---------- DATA

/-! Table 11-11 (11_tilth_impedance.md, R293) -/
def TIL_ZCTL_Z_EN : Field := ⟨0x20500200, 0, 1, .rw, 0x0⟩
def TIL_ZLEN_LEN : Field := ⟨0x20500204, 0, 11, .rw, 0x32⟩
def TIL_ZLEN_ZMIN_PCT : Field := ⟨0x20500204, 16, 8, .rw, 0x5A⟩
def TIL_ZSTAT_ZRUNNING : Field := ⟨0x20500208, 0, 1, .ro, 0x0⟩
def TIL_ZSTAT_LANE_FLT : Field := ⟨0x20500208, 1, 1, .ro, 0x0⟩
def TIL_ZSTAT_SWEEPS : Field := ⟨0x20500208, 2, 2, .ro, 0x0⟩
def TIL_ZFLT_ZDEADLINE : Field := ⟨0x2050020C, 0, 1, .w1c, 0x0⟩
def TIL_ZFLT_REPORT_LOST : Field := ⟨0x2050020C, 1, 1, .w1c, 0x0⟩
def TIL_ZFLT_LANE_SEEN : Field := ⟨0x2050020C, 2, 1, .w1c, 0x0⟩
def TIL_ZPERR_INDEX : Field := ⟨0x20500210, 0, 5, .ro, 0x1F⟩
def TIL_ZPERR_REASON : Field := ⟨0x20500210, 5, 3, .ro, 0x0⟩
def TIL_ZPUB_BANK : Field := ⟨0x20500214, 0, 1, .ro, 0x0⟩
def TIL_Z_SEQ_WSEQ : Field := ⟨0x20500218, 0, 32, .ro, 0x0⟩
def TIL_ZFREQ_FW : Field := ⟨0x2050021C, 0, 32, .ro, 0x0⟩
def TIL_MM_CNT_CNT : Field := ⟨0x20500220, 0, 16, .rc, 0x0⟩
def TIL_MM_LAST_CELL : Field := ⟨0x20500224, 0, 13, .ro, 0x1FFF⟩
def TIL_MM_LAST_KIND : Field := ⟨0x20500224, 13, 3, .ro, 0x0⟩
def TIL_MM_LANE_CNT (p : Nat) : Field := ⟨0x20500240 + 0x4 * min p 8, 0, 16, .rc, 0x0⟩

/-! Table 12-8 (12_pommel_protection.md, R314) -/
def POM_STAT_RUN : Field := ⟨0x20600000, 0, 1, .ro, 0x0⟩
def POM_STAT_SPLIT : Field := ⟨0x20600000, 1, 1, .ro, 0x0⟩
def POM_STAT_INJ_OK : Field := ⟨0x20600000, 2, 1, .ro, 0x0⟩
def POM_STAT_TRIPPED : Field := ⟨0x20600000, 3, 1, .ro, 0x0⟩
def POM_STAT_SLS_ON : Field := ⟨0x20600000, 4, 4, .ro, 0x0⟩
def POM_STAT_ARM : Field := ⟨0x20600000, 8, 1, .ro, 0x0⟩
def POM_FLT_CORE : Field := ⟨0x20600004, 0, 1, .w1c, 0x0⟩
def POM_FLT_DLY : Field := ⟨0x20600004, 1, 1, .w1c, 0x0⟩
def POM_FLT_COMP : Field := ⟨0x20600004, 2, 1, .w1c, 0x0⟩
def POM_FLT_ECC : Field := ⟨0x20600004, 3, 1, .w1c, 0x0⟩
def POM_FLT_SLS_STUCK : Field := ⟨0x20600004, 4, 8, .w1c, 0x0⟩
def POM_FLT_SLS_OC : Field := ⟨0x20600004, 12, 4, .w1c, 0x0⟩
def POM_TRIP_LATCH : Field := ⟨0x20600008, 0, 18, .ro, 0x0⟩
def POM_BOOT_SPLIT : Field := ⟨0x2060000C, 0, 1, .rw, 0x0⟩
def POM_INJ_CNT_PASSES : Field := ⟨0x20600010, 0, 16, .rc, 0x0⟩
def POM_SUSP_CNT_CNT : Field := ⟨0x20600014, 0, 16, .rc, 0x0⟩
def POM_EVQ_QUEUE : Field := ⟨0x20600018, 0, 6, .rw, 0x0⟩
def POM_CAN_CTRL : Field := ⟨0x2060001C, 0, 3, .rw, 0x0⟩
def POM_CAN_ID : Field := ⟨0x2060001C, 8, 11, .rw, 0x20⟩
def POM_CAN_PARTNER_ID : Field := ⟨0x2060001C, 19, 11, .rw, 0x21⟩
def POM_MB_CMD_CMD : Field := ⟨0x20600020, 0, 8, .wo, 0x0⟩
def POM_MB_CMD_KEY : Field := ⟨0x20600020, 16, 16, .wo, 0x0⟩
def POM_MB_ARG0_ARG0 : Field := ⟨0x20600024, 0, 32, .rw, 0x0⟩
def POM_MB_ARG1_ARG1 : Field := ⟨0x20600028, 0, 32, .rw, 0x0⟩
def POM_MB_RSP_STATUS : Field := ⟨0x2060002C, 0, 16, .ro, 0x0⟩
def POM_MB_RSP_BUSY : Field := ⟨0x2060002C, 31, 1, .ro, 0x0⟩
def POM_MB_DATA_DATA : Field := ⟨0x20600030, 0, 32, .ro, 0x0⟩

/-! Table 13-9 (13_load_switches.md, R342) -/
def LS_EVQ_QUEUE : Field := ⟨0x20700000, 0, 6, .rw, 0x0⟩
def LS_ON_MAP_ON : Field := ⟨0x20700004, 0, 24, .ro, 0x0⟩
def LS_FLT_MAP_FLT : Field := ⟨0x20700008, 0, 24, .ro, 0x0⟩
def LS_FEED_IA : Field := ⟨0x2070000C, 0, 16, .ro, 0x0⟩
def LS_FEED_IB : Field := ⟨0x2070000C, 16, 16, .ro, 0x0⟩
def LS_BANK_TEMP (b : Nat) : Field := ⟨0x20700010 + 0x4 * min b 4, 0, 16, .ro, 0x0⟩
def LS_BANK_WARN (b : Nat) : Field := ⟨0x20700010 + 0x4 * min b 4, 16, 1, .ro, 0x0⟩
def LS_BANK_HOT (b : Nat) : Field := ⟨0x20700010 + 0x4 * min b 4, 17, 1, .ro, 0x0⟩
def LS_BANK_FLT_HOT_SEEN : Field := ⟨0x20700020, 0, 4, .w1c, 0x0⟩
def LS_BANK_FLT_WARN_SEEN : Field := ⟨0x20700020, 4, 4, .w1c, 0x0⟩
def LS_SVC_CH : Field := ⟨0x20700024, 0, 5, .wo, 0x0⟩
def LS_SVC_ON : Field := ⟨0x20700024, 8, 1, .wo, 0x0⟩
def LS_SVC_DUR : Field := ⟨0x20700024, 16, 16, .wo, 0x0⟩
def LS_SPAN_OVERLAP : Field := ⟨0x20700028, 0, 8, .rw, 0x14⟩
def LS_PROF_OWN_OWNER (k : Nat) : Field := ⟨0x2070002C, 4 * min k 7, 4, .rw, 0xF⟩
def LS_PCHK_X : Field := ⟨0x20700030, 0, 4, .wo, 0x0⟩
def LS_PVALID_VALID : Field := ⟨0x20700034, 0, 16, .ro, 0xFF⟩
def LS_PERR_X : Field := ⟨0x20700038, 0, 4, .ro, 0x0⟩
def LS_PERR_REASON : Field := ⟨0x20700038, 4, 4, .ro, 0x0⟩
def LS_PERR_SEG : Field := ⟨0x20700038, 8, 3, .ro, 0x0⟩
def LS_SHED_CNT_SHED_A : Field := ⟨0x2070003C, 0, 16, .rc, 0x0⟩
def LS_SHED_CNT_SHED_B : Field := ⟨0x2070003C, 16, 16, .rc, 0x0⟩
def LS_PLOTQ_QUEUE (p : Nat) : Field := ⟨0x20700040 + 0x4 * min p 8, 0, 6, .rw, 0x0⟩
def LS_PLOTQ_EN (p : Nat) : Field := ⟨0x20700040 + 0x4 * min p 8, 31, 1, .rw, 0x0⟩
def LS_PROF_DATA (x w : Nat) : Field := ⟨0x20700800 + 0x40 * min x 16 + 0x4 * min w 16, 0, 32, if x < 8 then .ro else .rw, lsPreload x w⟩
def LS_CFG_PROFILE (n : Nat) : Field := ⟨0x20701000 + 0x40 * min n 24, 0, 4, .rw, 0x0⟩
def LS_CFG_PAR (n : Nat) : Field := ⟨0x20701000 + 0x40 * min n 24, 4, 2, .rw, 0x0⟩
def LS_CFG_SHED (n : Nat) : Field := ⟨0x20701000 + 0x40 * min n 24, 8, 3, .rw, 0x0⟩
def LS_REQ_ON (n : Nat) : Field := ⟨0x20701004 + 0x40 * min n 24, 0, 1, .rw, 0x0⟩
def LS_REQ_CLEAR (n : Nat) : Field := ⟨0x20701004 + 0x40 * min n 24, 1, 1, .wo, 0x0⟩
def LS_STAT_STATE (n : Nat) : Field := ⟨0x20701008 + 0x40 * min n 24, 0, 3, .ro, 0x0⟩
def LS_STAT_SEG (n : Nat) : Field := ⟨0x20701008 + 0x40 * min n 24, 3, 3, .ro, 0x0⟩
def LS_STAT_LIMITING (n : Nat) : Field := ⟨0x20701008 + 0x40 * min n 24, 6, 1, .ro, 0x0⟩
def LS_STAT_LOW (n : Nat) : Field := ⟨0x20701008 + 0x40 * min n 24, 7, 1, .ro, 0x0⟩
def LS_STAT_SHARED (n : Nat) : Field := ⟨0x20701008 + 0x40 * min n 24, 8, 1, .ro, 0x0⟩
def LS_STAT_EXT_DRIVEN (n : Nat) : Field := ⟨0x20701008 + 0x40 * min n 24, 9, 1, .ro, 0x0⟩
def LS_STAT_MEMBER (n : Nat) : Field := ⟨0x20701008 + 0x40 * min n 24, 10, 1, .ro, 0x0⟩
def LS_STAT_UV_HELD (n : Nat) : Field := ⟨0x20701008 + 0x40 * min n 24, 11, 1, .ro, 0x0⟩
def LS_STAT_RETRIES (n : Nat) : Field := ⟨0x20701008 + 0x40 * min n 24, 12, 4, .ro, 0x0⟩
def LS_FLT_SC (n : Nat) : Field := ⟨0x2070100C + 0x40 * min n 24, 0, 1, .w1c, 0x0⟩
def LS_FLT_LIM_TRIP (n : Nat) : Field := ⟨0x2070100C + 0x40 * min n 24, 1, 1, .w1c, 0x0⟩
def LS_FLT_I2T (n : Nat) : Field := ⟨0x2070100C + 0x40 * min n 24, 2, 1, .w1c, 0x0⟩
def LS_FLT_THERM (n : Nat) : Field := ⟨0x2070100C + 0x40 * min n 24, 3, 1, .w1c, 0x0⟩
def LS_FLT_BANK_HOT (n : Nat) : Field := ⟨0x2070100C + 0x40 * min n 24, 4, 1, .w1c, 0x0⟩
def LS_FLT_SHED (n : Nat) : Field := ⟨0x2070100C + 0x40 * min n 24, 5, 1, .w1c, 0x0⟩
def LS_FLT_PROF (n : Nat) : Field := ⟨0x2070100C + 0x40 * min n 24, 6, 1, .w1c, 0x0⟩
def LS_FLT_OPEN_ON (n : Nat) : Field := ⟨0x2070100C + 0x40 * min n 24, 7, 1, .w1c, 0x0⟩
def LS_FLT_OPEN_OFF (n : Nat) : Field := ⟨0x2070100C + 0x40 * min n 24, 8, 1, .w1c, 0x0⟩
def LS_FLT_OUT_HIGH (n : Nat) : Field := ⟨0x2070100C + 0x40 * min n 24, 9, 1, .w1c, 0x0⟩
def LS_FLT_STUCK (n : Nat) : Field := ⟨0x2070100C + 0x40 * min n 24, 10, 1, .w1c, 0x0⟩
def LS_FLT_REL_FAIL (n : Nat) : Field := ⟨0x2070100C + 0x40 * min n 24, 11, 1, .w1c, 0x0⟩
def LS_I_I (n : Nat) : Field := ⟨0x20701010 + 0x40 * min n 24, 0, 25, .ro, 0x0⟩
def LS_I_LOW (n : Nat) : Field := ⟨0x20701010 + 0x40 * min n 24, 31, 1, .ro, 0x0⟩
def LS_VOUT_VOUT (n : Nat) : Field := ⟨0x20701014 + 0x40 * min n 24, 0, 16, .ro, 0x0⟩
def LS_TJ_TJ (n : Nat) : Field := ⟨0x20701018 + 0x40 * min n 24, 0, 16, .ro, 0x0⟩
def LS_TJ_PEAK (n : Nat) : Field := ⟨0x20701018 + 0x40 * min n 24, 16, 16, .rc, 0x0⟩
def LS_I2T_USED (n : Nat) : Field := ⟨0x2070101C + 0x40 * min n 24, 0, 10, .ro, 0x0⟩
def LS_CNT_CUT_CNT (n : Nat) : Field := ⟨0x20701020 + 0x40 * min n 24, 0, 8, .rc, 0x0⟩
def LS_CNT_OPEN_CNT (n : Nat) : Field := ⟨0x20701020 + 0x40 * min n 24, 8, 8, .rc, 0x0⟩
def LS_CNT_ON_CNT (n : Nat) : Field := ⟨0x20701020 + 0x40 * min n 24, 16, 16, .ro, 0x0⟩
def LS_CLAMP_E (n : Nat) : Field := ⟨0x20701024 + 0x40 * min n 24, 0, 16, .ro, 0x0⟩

--------------------

Restate verbatim the first line above and all lines after it through the line containing "def POM_FLT_COMP : Field"; omit the rest.

/-! Table 11-11 (11_tilth_impedance.md, R293) -/
def TIL_ZCTL_Z_EN : Field := ⟨0x20500200, 0, 1, .rw, 0x0⟩
def TIL_ZLEN_LEN : Field := ⟨0x20500204, 0, 11, .rw, 0x32⟩
def TIL_ZLEN_ZMIN_PCT : Field := ⟨0x20500204, 16, 8, .rw, 0x5A⟩
def TIL_ZSTAT_ZRUNNING : Field := ⟨0x20500208, 0, 1, .ro, 0x0⟩
def TIL_ZSTAT_LANE_FLT : Field := ⟨0x20500208, 1, 1, .ro, 0x0⟩
def TIL_ZSTAT_SWEEPS : Field := ⟨0x20500208, 2, 2, .ro, 0x0⟩
def TIL_ZFLT_ZDEADLINE : Field := ⟨0x2050020C, 0, 1, .w1c, 0x0⟩
def TIL_ZFLT_REPORT_LOST : Field := ⟨0x2050020C, 1, 1, .w1c, 0x0⟩
def TIL_ZFLT_LANE_SEEN : Field := ⟨0x2050020C, 2, 1, .w1c, 0x0⟩
def TIL_ZPERR_INDEX : Field := ⟨0x20500210, 0, 5, .ro, 0x1F⟩
def TIL_ZPERR_REASON : Field := ⟨0x20500210, 5, 3, .ro, 0x0⟩
def TIL_ZPUB_BANK : Field := ⟨0x20500214, 0, 1, .ro, 0x0⟩
def TIL_Z_SEQ_WSEQ : Field := ⟨0x20500218, 0, 32, .ro, 0x0⟩
def TIL_ZFREQ_FW : Field := ⟨0x2050021C, 0, 32, .ro, 0x0⟩
def TIL_MM_CNT_CNT : Field := ⟨0x20500220, 0, 16, .rc, 0x0⟩
def TIL_MM_LAST_CELL : Field := ⟨0x20500224, 0, 13, .ro, 0x1FFF⟩
def TIL_MM_LAST_KIND : Field := ⟨0x20500224, 13, 3, .ro, 0x0⟩
def TIL_MM_LANE_CNT (p : Nat) : Field := ⟨0x20500240 + 0x4 * min p 8, 0, 16, .rc, 0x0⟩

/-! Table 12-8 (12_pommel_protection.md, R314) -/
def POM_STAT_RUN : Field := ⟨0x20600000, 0, 1, .ro, 0x0⟩
def POM_STAT_SPLIT : Field := ⟨0x20600000, 1, 1, .ro, 0x0⟩
def POM_STAT_INJ_OK : Field := ⟨0x20600000, 2, 1, .ro, 0x0⟩
def POM_STAT_TRIPPED : Field := ⟨0x20600000, 3, 1, .ro, 0x0⟩
def POM_STAT_SLS_ON : Field := ⟨0x20600000, 4, 4, .ro, 0x0⟩
def POM_STAT_ARM : Field := ⟨0x20600000, 8, 1, .ro, 0x0⟩
def POM_FLT_CORE : Field := ⟨0x20600004, 0, 1, .w1c, 0x0⟩
def POM_FLT_DLY : Field := ⟨0x20600004, 1, 1, .w1c, 0x0⟩
def POM_FLT_COMP : Field := ⟨0x20600004, 2, 1, .w1c, 0x0⟩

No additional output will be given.